CREATE TABLE Projects( [ID] INT PRIMARY KEY IDENTITY, [Name] VARCHAR(100), [Value] DECIMAL(5,2), StartDate DATE, EndDate DATE ) GO CREATE TABLE Employees( [ID] INT PRIMARY KEY IDENTITY, [FirstName] VARCHAR(50), [LastName] VARCHAR(50), [HourlyWage] DECIMAL(5,2), [HireDate] DATE ) GO CREATE TABLE ProjectEmployees( [ID] INT PRIMARY KEY IDENTITY, [ProjectID] INT, [EmployeeID] INT, [Hours] DECIMAL(5,2), CONSTRAINT FK_ProjectEmployees_Projects FOREIGN KEY ([ProjectID]) REFERENCES [Projects] ([ID]), CONSTRAINT FK_ProjectEmployees_Employees FOREIGN KEY ([EmployeeID]) REFERENCES [Employees] ([ID]) ) GO CREATE TABLE JobOrders( [ID] INT PRIMARY KEY IDENTITY, [EmployeeID] INT, [ProjectID] INT, [Description] TEXT, [OrderDateTime] DATETIME, [Quantity] INT, [Price] DECIMAL(5,2), CONSTRAINT FK_JobOrders_Projects FOREIGN KEY ([ProjectID]) REFERENCES [Projects] ([ID]), CONSTRAINT FK_JobOrders_Employees FOREIGN KEY ([EmployeeID]) REFERENCES [Employees] ([ID]) ) GO CREATE TABLE Customers ( [Name] VARCHAR(100), [Industry] VARCHAR(100), [Project1_ID] INT, [Project1_Feedback] TEXT, [Project2_ID] INT, [Project2_Feedback] TEXT, [ContactPersonID] INT, [ContactPersonAndRole] VARCHAR(255), [PhoneNumber] VARCHAR(12), [Address] VARCHAR(255), [City] VARCHAR(255), [Zip] VARCHAR(5) ) GO
First Normal Form
As we have already discussed above, the first normal form relates to the duplication of data and also over-grouping of data in the columns.
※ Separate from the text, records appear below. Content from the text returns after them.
-- ==== Sys2Proof/Machine/RidgeFrame.lean ====
section
/-!
DEFINITION. Routed Ridge frames as they arrive (12 R340, R343, R345, R348 to R353): what is refused, what is forwarded, the board memory frames
and their answers, signals, collectives' frames, and NAKs.
-/
namespace Sys2Proof.Machine

/-! ## Malformed frames (R340) -/

/-- The ARGS bits that Table 12.4 gives a type; every other bit is reserved. -/
def argsMask (t : Nat) : Nat :=
  match t with
  | 1 | 3 => 2 ^ 50 - 1
  | 2 => 2 ^ 43 - 1
  | 4 => 1
  | 5 => 2 ^ 13 - 1 + (2 ^ 63 - 1) * 2 ^ 64
  | 7 => 2 ^ 14 - 1 + (2 ^ 52 - 1) * 2 ^ 32
  | 8 | 9 => 2 ^ 14 - 1 + (2 ^ 52 - 1) * 2 ^ 32 + (2 ^ 32 - 1) * 2 ^ 96
  | 10 => 2 ^ 12 - 1
  | _ => 0

/-- Whether the address and the operation fields of a request fit one line, a line address, or an aligned operand of Table 2.11. -/
def fieldsFit (f : Frame) : Bool :=
  let a := frameArg f 0 43
  match f.typ.toNat with
  | 1 => a % 128 + frameArg f 43 7 + 1 ≤ 128
  | 2 => a % 128 = 0
  | 3 => decide (frameArg f 46 4 ∈ atomFmts (frameArg f 43 3)) && decide (a % (bitsOfFmt (frameArg f 46 4) / 8) = 0)
  | _ => true

/-- Whether the payload has the length its type gives it. -/
def payloadFits (f : Frame) : Bool :=
  let n := f.payload.length
  decide (n = f.len.toNat) &&
  (match f.typ.toNat with
   | 2 => n = 144
   | 3 => n = 16
   | 4 => n ≤ 128
   | 8 | 9 => true
   | _ => n = 0)

/-- Whether a routed frame is malformed. -/
def frameBad (f : Frame) : Bool :=
  f.resv || decide (f.wire = .noSrc) || decide (f.typ = 0) || decide (10 < f.typ.toNat) || decide (f.vc ≠ vcOf f.typ) || decide (8192 < f.len.toNat) ||
  decide (f.args.toNat ||| argsMask f.typ.toNat ≠ argsMask f.typ.toNat) || !fieldsFit f || !payloadFits f

/-! ## The source acts on a refusal (R345, R350, R352, Table 12.7) -/

/-- The command whose work an owner does. -/
def State.ownerCmd (s : State) (o : Owner) : Option CmdRef :=
  let ofGroup := fun (t k : Nat) => (s.group ⟨t, k⟩).bind fun gr => (s.blockOf ⟨t, k⟩ gr).map fun (b : Block) => b.cmd
  match o with
  | .group t k => ofGroup t k
  | .store t k => ofGroup t k
  | .pump t _ => (s.tile t).claim.bind fun c => (Tbl.find (s.tile t).blocks c.block).map fun (b : Block) => b.cmd
  | .cmd r => some r
  | .spur n => (Tbl.find s.eng.spurs n).map fun (u : UpdEng) => u.r
  | .coll _ | .ending _ | .host _ | .far _ _ | .access _ _ | .wipe | .noone => none

/-- The tile and unit of an owner, as a LOST record names them. -/
def Owner.lostAt (o : Owner) : BitVec 64 :=
  match o with
  | .group t _ => Machine.lostAt 0 t
  | .store t _ => Machine.lostAt 0 t
  | .pump t p => Machine.lostAt (if p = 4 then 1 else 2) t
  | _ => Machine.lostAt 3 0

/-- A board memory request has no answer to wait for any more. -/
def State.dropReq (s : State) (tag : BitVec 16) : State :=
  ({ s with ridge := { s.ridge with reqs := s.ridge.reqs.filter fun x => x.tag ≠ tag } } : State).unfence tag

/-- An answer that its owner has not used yet. -/
def State.giveAnswer (s : State) (r : BoardReq) (data : List (BitVec 8)) (poison : Bool) : State :=
  { s with ridge := { s.ridge with answers := s.ridge.answers ++ [BoardAns.mk r.owner r.ctx r.key data poison] } }

/-- A board memory request ends without its data: its context, where it still has one that lives, is lost with a code; what a lost context still does
goes on (R332, R334). -/
def State.failReq (s : State) (r : BoardReq) (code : Nat) : State :=
  let s1 := s.dropReq r.tag
  match r.owner with
  | .ending c => (s1.giveAnswer r [] true).settleCtx c
  | o => (s1.lose r.ctx code (BitVec.ofNat 64 (frameArg r.frame 0 43)) o.lostAt (s.ownerCmd o)).adminSettle

/-- A REMOTE_SIGNAL ends with a status; with the poisoning SIGNAL of a lost context its loss goes on (R332). -/
def State.endSig (s : State) (q : SigReq) (status : Nat) : State :=
  let s1 := ({ s with ridge := { s.ridge with sigs := s.ridge.sigs.filter fun x => x.tag ≠ q.tag } } : State).unfence q.tag
  if q.poison then s1.settleCtx q.r.ctx else s1.finish q.r status

/-- What a NAK does to a collective that sent a frame of its tag and type: NOT_OPEN and LINK_DOWN send it again later, the others drop it. -/
def Coll.nak (c : Coll) (tag : BitVec 16) (typ code : Nat) : Coll :=
  match c.sent.find? fun f => f.tag = tag ∧ f.typ.toNat = typ with
  | none => c
  | some f =>
    let rest := c.sent.filter fun x => !(decide (x.tag = tag) && decide (x.typ.toNat = typ))
    if code = 8 ∨ code = 9 then { c with sent := rest, resend := c.resend ++ [f] }
    else if code ≤ 3 then { c with sent := rest } else c

/-- The source acts on a NAK of a tag, the refused type and a code of Table 12.7. A code that the table does not give to the type does
nothing. -/
def State.nakAct (s : State) (tag : BitVec 16) (typ code : Nat) : State :=
  match s.ridge.reqs.find? fun r => decide (r.tag = tag) && decide (r.frame.typ.toNat = typ) with
  | some r =>
    if code = 4 ∨ code = 6 then s.failReq r stPageFault
    else if code ∈ [1, 2, 3, 5, 9] then s.failReq r stPoisonConsumed
    else s
  | none =>
    match s.ridge.sigs.find? fun q => decide (q.tag = tag) && decide (typ = 5) with
    | some q => if q.poison ∨ code ∈ [1, 2, 3, 7] then s.endSig q stDescInvalid else s
    | none => { s with eng := { s.eng with colls := s.eng.colls.map fun (e : Nat × Coll) => (e.1, e.2.nak tag typ code) } }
The Customers table in the diagram violates all the three rules of the first normal form.
- We do not see any Primary Key in the table.
- The data is not found in its most reduced form. For example, the column ContactPersonAndRole can be divided further into two individual columns - ContactPerson and ContactPersonRole.
- Also, we can see there are two repeating groups of columns in this table - (Project1_ID, Project1_FeedBack) and (Project2_ID, Project2_Feedback). We need to get these removed from this table.
The diagram below shows dummy data stored in the Customers table.
Let us now get our hands dirty and start modifying the table, so that it satisfies the first normal form.
The first thing that we need to do is to add a primary key to this table. For this, we can add a new column ID with datatype as INT and also assign it as an Identity column. The script is given below.
ALTER TABLE [Customers] ADD [ID] INT IDENTITY PRIMARY KEY GO
When you execute this script, a new column gets added at the end of all the columns. This is the primary key of the table and now it satisfies the first rule of the First Normal Form.
Secondly, we need to split the column ContactPersonAndRole into two individual columns. This can be done in two steps as follows:
- Rename the original column from ContactPersonAndRole to ContactPerson.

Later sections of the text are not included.